Will ''Austin Powers'' set a box office record? | EW.com


Will ''Austin Powers'' set a box office record?

Will ''Austin Powers'' set a box office record? Mike Myers' ''Goldmember'' should be the biggest debut yet for the shagadelic star

Mike Myers, Michael Caine, ...

(Austin Powers in Goldmember: Melinda Sue Gordon)

Can ”Austin Powers” 3 open bigger than ”Austin Powers” 2? Yeah, baby, yeah!

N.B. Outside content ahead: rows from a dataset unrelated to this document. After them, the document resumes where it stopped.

/-- R92, R97, R100, R101, R317, R350: an evicted line's times go into mts and its data is at home; an evicted filter entry's sharers
hold no copy; a bucket gains its rate; a port serves the request of the highest priority with its own token or that of the lowest
idle context, and its strand goes on, or its engine operation keeps the token; a snoop recalls or writes a host line; an error poisons what it strikes. None of them but
a snoop's write changes a byte. How an event names what it evicts, serves or strikes is a choice of notes/assumptions/73.md, 78.md and
79.md, and the price of a port request one of 24.md. -/
def Obligations.MemorySystemEvents : Prop :=
  ∀ (s : State), s.Inv →
    (∀ line, line < 2 ^ 45 → (s.coh.home.find? line).isSome →
      let pinned : Prop := ∃ p ∈ s.coh.pins, p.base ≤ 128 * line ∧ 128 * line < p.base + p.size
      let slice := s.ctl.homeSlice (128 * line)
      (pinned → exec (.l2Eviction line) s = .next s) ∧
      (¬ pinned → Sorted s.coh.mts → Completes (.l2Eviction line) s fun t => SameBytes s t ∧ t.coh.home.find? line = none ∧
        s.coh.mts.getD slice 0 ≤ t.coh.mts.getD slice 0 ∧ (∀ k, k ≠ slice → t.coh.mts.getD k 0 = s.coh.mts.getD k 0) ∧
        ∀ w < 32, ((s.recall line).homeLine line).wtsOf w ≤ t.coh.mts.getD slice 0 ∧
          ((s.recall line).homeLine line).rtsOf w ≤ t.coh.mts.getD slice 0)) ∧
    (∀ line entry, line / 4 * 4 + 3 < 2 ^ 45 → Completes (.sharerFilterEviction line entry) s fun t => SameBytes s t ∧
      ∀ line' core, line' < 2 ^ 45 → let covered : Prop := tracks line entry line' core ∧ core ∈ (s.homeLine line').sharers
        (covered → ∀ l, t.l1 core line' = some l → l.st ≠ .shared) ∧ (¬ covered → t.l1 core line' = s.l1 core line')) ∧
    (∀ slice ctx, Sorted s.coh.spent → Completes (.tokenBucketRefill slice ctx) s fun t =>
      t = { s with coh := { s.coh with spent := t.coh.spent } } ∧ ∀ k, t.coh.spent.getD k 0 =
        if k = 16 * slice + ctx then s.coh.spent.getD k 0 - (s.ctx ctx).params % 2 ^ 12 else s.coh.spent.getD k 0) ∧
    (∀ slice ctx, let waits : Prop := ∃ r ∈ s.coh.waiting, r.slice = slice ∧ r.ctx = ctx ∧ r.granted = false
      Completes (.portIdleDetect slice ctx) s fun t => t = { s with coh := { s.coh with idle := t.coh.idle } } ∧
        ∀ k, k ∈ t.coh.idle ↔ k ∈ s.coh.idle ∨ (k = 16 * slice + ctx ∧ ¬ waits)) ∧
    (∀ slice, Sorted s.coh.spent → (∀ c, Tidy (s.clump c)) →
      ((∀ r, ¬ servable s slice r) → exec (.portRequestServe slice) s = .next s) ∧
      ((∃ r, servable s slice r) → Completes (.portRequestServe slice) s fun t => ∃ r c, servable s slice r ∧
        (∀ x, servable s slice x → x.prio ≤ r.prio) ∧ pays s slice r.ctx c ∧ SameBytes s t ∧
        (∀ k, t.coh.spent.getD k 0 = if k = 16 * slice + c then s.coh.spent.getD k 0 + 1 else s.coh.spent.getD k 0) ∧
        (∀ i, r.op = some i → t.coh.waiting = s.coh.waiting.filter (· ≠ r) ∧ (∀ c' m, t.strand c' m = s.strand c' m) ∧
          let gets (p q : SMap Nat) : Prop := Sorted p →
            ∀ k, q.getD k 0 = if k = 16 * slice + r.ctx then p.getD k 0 + 1 else p.getD k 0
          (∀ o o', s.op i = some o → t.op i = some o' → o' = { o with paid := o'.paid } ∧ gets o.paid o'.paid) ∧
          t.ops.length = s.ops.length ∧ (∀ j, j ≠ i → t.op j = s.op j) ∧ t.late.length = s.late.length ∧
          ∀ (j : Nat) (w w' : LateWrite), s.late[j]? = some w → t.late[j]? = some w' → if w.id = i then w' = { w with paid := w'.paid } ∧ gets w.paid w'.paid
            else w' = w) ∧
        (r.op = none → t.coh.waiting = s.coh.waiting.map (fun x => if x = r then { r with granted := true } else x) ∧
          t.ops = s.ops ∧ t.late = s.late ∧ ∀ m, s.Lists r.clump m →
          let goesOn : Prop := m = r.lane ∨ ∀ x ∈ s.coh.waiting, x.op = none → x.clump = r.clump → x.lane ≠ m
          (∀ w pc, (s.strand r.clump m).park = some ⟨.port slice, w, pc⟩ →
            t.strand r.clump m = if goesOn then resumes s r.clump m ⟨.port slice, w, pc⟩ (s.strand r.clump m)
              else s.strand r.clump m) ∧
          ((∀ w pc, (s.strand r.clump m).park ≠ some ⟨.port slice, w, pc⟩) → t.strand r.clump m = s.strand r.clump m)))) ∧
    (∀ line bytes, s.fw.recovery = false → s.ctl.place (128 * line) = .host → bytes.length ≤ 128 →
      Completes (.hostSnoop line bytes) s fun t => (t.homeLine line).owner = none ∧ (t.homeLine line).sharers = [] ∧
        ∀ a < 2 ^ 52, t.latest a = if 128 * line ≤ a ∧ a < 128 * line + bytes.length then
          BitVec.ofNat 8 ((bytes[a - 128 * line]?).getD 0) else s.latest a) ∧
    ∀ n i,
      (Completes (.softError 0 n i) s fun t => t = { s with poison := t.poison } ∧ ∀ g, g ∈ t.poison ↔ g = n ∨ g ∈ s.poison) ∧
      (Completes (.softError 1 n i) s fun t => t = s.updClump n (fun c => { c with spadPoison := (t.clump n).spadPoison }) ∧
        ((s.clumps.find? n).isSome → ∀ l, l ∈ (t.clump n).spadPoison ↔ l = i ∨ l ∈ (s.clump n).spadPoison)) ∧
      (i / 16 < (s.clump n).bands.length → (s.clumps.find? n).isSome → Completes (.softError 2 n i) s fun t =>
        t = s.updBand n (i / 16) (fun b => { b with regPoison := (t.band n (i / 16)).regPoison }) ∧
        ∀ g, g ∈ (t.band n (i / 16)).regPoison ↔ g = i % 16 ∨ g ∈ (s.band n (i / 16)).regPoison) ∧
      ((s.clumps.find? n).isSome → Sorted (s.clump n).accs → Completes (.softError 3 n i) s fun t => SameBytes s t ∧
        (t.clump n).acc i = { (s.clump n).acc i with poison := true } ∧ ∀ k, k ≠ i → (t.clump n).acc k = (s.clump n).acc k) ∧
      (Completes (.softError 4 n i) s fun t => t = { s with dram := { s.dram with accPoison := t.dram.accPoison } } ∧
        ∀ b, b ∈ t.dram.accPoison ↔ b = n ∨ b ∈ s.dram.accPoison)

But by how much? Three years ago, ”Austin Powers: The Spy Who Shagged Me” premiered with an astonishing $57.4 million, more than the first ”Austin Powers” grossed in its entire run. Since then, Mike Myers’ creation has become an even bigger phenomenon, causing celebs like Katie Couric, Britney Spears, Kevin Spacey, and Gwyneth Paltrow to clamor for cameos in the newest installment, ”Austin Powers in Goldmember,” which costars Destiny’s Child singer Beyoncé Knowles and Michael Caine in featured roles.

But in this summer when ”Men in Black II” failed to sell more tickets in its opening weekend than the original ”MIB,” ”Goldmember” isn’t guaranteed to shatter Myers’ personal best, but merely to top it by a few meeeeellion dollars. In all, look for ”Goldmember” to earn a shagadelic $60 million this weekend.

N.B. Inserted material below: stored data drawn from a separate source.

-- ==== Sys2Proof/Tests/MeetsMatrix.lean ====
section
/-!
SUPPORT. For each statement about matrix words, matrix operations, drains and the sequencer: a state and operands that meet what it
supposes.
-/

set_option Elab.async false

namespace Sys2Proof.Tests
open Sys2Proof.Machine Sys2Proof.Claims

/-- Tiles of scaled E4M3 elements, of some rows of 32; a slot, and a generator, that hold such elements. -/
def tileDesc (rows : Nat) : Nat := 5 + 2 ^ 4 + rows * 2 ^ 8 + 32 * 2 ^ 16 + 0x400 * 2 ^ 32
def sl0 : Slot := { fmt := 5, k := 32, blen := 32, scaled := false }
def gen0 : Gen := { fmt := 5 }

/-- A clump with a loaded record of some rows, a slot and a generator; thicket leader if it has a peer. -/
def holding (rows : Nat := 1) (peer : Option Nat := none) : Clump :=
  { tiles := [(0, { desc := tileDesc rows, st := 3, own := 4 })], mslots := [(0, sl0)], gens := [(0, gen0)]
    thicket := if peer = none then 0 else 1, peer := peer }

/-- The test band in that clump; v6 and v7 hold 0, or another value. -/
def matrix (v : SMap Word := []) (c : Clump := holding) (ops : List Op := []) : State := { machine (lone v) [0] c with ops := ops }

theorem matrix_formed (v : SMap Word) (c : Clump) (ops : List Op) : (matrix v c ops).Formed :=
  formed_like (machine_formed (lone v) c {} rfl) rfl rfl

theorem matrix_oneBand (v : SMap Word) (c : Clump) (ops : List Op) (h : (matrix v c ops).active = [m0] := by rfl) :
    OneBand (matrix v c ops) 0 := ⟨matrix_formed _ _ _, by rw [h]; simp, by rw [h]; simp⟩

theorem matSorted_of (c : Clump) (h1 : SMap.wfFrom (fun _ => true) 0 c.tiles = true) (h2 : SMap.wfFrom (fun _ => true) 0 c.accs = true)
    (h3 : SMap.wfFrom (fun _ => true) 0 c.gens = true) (h4 : SMap.wfFrom (fun _ => true) 0 c.stores = true)
    (h5 : SMap.wfFrom (fun _ => true) 0 c.spad = true) (h6 : SMap.wfFrom (fun _ => true) 0 c.resv = true)
    (h7 : (c.accs.all fun x => SMap.wfFrom (fun _ => true) 0 x.2.vals) = true) : MatSorted c :=
  ⟨h1, h2, h3, h4, h5, h6, fun x hx => List.all_eq_true.1 h7 x hx⟩

/-- With no operation in flight nothing is in a word's way. -/
theorem free_idle (s : State) (h1 : s.slaved s.sh.clump = false) (h2 : s.ops = []) (rd wr : List Item) : Free s rd wr :=
  ⟨h1, fun m _ => by simp [State.matPending, h2], by simp [State.itemsWritten, h2], by simp [State.itemsUsed, h2]⟩

theorem matrix_free (v : SMap Word) (c : Clump) (h : (matrix v c []).slaved 1 = false) (rd wr : List Item) : Free (matrix v c []) rd wr :=
  free_idle _ h rfl rd wr

/-! ### Words -/

/-- The words that no thicket needs. -/
def alonePart (xs : List MatWord) : List MatWord := xs.eraseIdx 7 |>.eraseIdx 5

theorem test_meets_MatrixWordsIssue : OneBand (matrix [] holding []) 0 ∧
    (∀ x ∈ alonePart (matWords (matrix [] holding []) m0 0 0 0 0 0 6 7), Free (matrix [] holding []) x.reads []) ∧
    laneZero (matrix [] holding []).active = m0 ∧ ∀ x ∈ alonePart (matWords (matrix [] holding []) m0 0 0 0 0 0 6 7),
      x.fault = none ∧ (matrix [] holding []).lockWait (matrix [] holding []).clp.coreNo 0 x.ranges = false :=
  ⟨matrix_oneBand _ _ _, fun _ _ => matrix_free _ _ (by decide +kernel) _ _, rfl, by decide +kernel⟩

/-- The leader of a thicket whose follower has a slot too. -/
def leader : State :=
  { tiny [] with clumps := [(1, { holding 1 (some 2) with planting := 1, kernel := kern, bands := [lone []] }),
                            (2, { holding 1 (some 1) with planting := 1, kernel := kern, bands := [lone []], thicket := 2 })] }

The week’s other new entry is the Disney flick ”The Country Bears,” based on a popular Walt Disney World attraction. Lately, family films haven’t been performing too well – witness ”Stuart Little 2”’s mediocre opening – but the Disney name could power this no-star production to a double-digit debut. Should ”Stuart” fall the requisite 35 percent from its $15.1 million premiere, both it and the ”Bears” could gross $10 million.

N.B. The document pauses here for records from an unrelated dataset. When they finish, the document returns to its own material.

-- ==== Sys2Proof/Tests/Slice0.lean ====
section
/-!
SUPPORT. Tests of well-formedness and of decoding. The words of every instruction are laid out here from the formats of R16 and the
encoding tables of the chapters, beside Decode's own reading of them.
-/

set_option Elab.async false

namespace Sys2Proof.Tests

/-! ### Well-formedness: an ill-formed term for each check -/

/-- R16: slot 3 is no slot of a packet. -/
theorem test_wf_branch_slot : (Instr.br 0 0 0 3).wf = false ∧ (Instr.call 0 0 0 3).wf = false ∧ (Instr.br 0 0 0 2).wf = true := by decide
/-- R28, R190: destination formats 14 and 15 are reserved. -/
theorem test_wf_cvt_destination : (Instr.cvt 2 1 14 0 0).wf = false ∧ (Instr.cvt 2 1 13 0 0).wf = true := by decide
/-- R160: at most 16 live-in registers. -/
theorem test_wf_region_count : (Instr.region 17 0 0).wf = false ∧ (Instr.region 16 0 0).wf = true := by decide
/-- R277: at most 16 granules are kept. -/
theorem test_wf_exit_next_count : (Instr.exitNext 17 20).wf = false ∧ (Instr.exitNext 16 20).wf = true := by decide
/-- R278: result operations 0 to 4. -/
theorem test_wf_result_operation : (Instr.result 5 21).wf = false ∧ (Instr.result 4 21).wf = true := by decide
/-- R336: `trapinfo` selectors 0 to 2. -/
theorem test_wf_trapinfo_selector : (Instr.trapinfo 8 3).wf = false ∧ (Instr.trapinfo 8 2).wf = true := by decide
/-- R258: `tstat` selectors 0 to 4. -/
theorem test_wf_tstat_selector : (Instr.tstat 8 5).wf = false ∧ (Instr.tstat 8 4).wf = true := by decide
/-- R21: scope 7 and rounding modes 6 and 7 are reserved. -/
theorem test_wf_qual_fields : (Instr.qual 0 0 0 7 0 0 0 0 0).wf = false ∧ (Instr.qual 0 0 0 4 0 0 0 0 6).wf = false ∧
    (Instr.qual 0 0 0 4 0 0 0 0 7).wf = false ∧ (Instr.qual 0 0 0 4 0 0 0 0 5).wf = true := by decide
/-- A device event has no word. -/
theorem test_wf_event : (Instr.spdmRequest).isWord = false ∧ (Instr.spdmRequest).wf = false ∧ (encode ⟨false, false, .spdmRequest⟩) = none := by
  decide
/-- R19: an extension word has CH set and SW clear. -/
theorem test_wf_extension_bits : (DWord.wf ⟨false, false, .immext 0⟩) = false ∧ (DWord.wf ⟨true, true, .immext 0⟩) = false ∧
    (DWord.wf ⟨true, false, .immext 0⟩) = true := by decide

/-! ### Words -/

/-- The instruction of a word with CH and SW zero. -/
noncomputable def reads (w : Nat) : Option Instr :=
  match decode (BitVec.ofNat 32 w) with
  | .ok d => if d.ch || d.sw then none else some d.instr
  | .error _ => none

/-- Formats A, I, L, M and B (R16): OP [29:24]; D [23:17], A [16:10], B [9:3], FN [2:0]; FN [9:7] and IMM7; IMM17; T, base, OFF [9:4],
POL [3:2], SZ [1:0]; NEG [23], P [22:20], DISP [19:2], SLOT. -/
def inA (op d a b fn : Nat) : Nat := op * 2 ^ 24 + d * 2 ^ 17 + a * 2 ^ 10 + b * 2 ^ 3 + fn
def inI (op d a fn imm : Nat) : Nat := op * 2 ^ 24 + d * 2 ^ 17 + a * 2 ^ 10 + fn * 2 ^ 7 + imm
def inL (op d imm : Nat) : Nat := op * 2 ^ 24 + d * 2 ^ 17 + imm
def inM (op t base off pol sz : Nat) : Nat := op * 2 ^ 24 + t * 2 ^ 17 + base * 2 ^ 10 + off * 2 ^ 4 + pol * 2 ^ 2 + sz
def inB (op neg p disp slot : Nat) : Nat := op * 2 ^ 24 + neg * 2 ^ 23 + p * 2 ^ 20 + disp * 2 ^ 2 + slot

/-- The instructions of the words that a layout gives FN = 0, 1, … -/
noncomputable def byFn (n : Nat) (w : Nat → Nat) : List (Option Instr) := (List.range n).map fun i => reads (w i)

That would push last week’s No. 1, ”Road to Perdition,” down to fourth place, which seems likely considering ”Stuart” had been beating ”Road” midweek. Look for ”Road” to drop 40 percent to $9 million.

And rounding out the top five will be ”Men in Black II,” with about $8 million. But with the advent of Mel Gibson’s ”Signs” next weekend, ”MIB” will be vanishing from the top five more quickly than a wayward alien.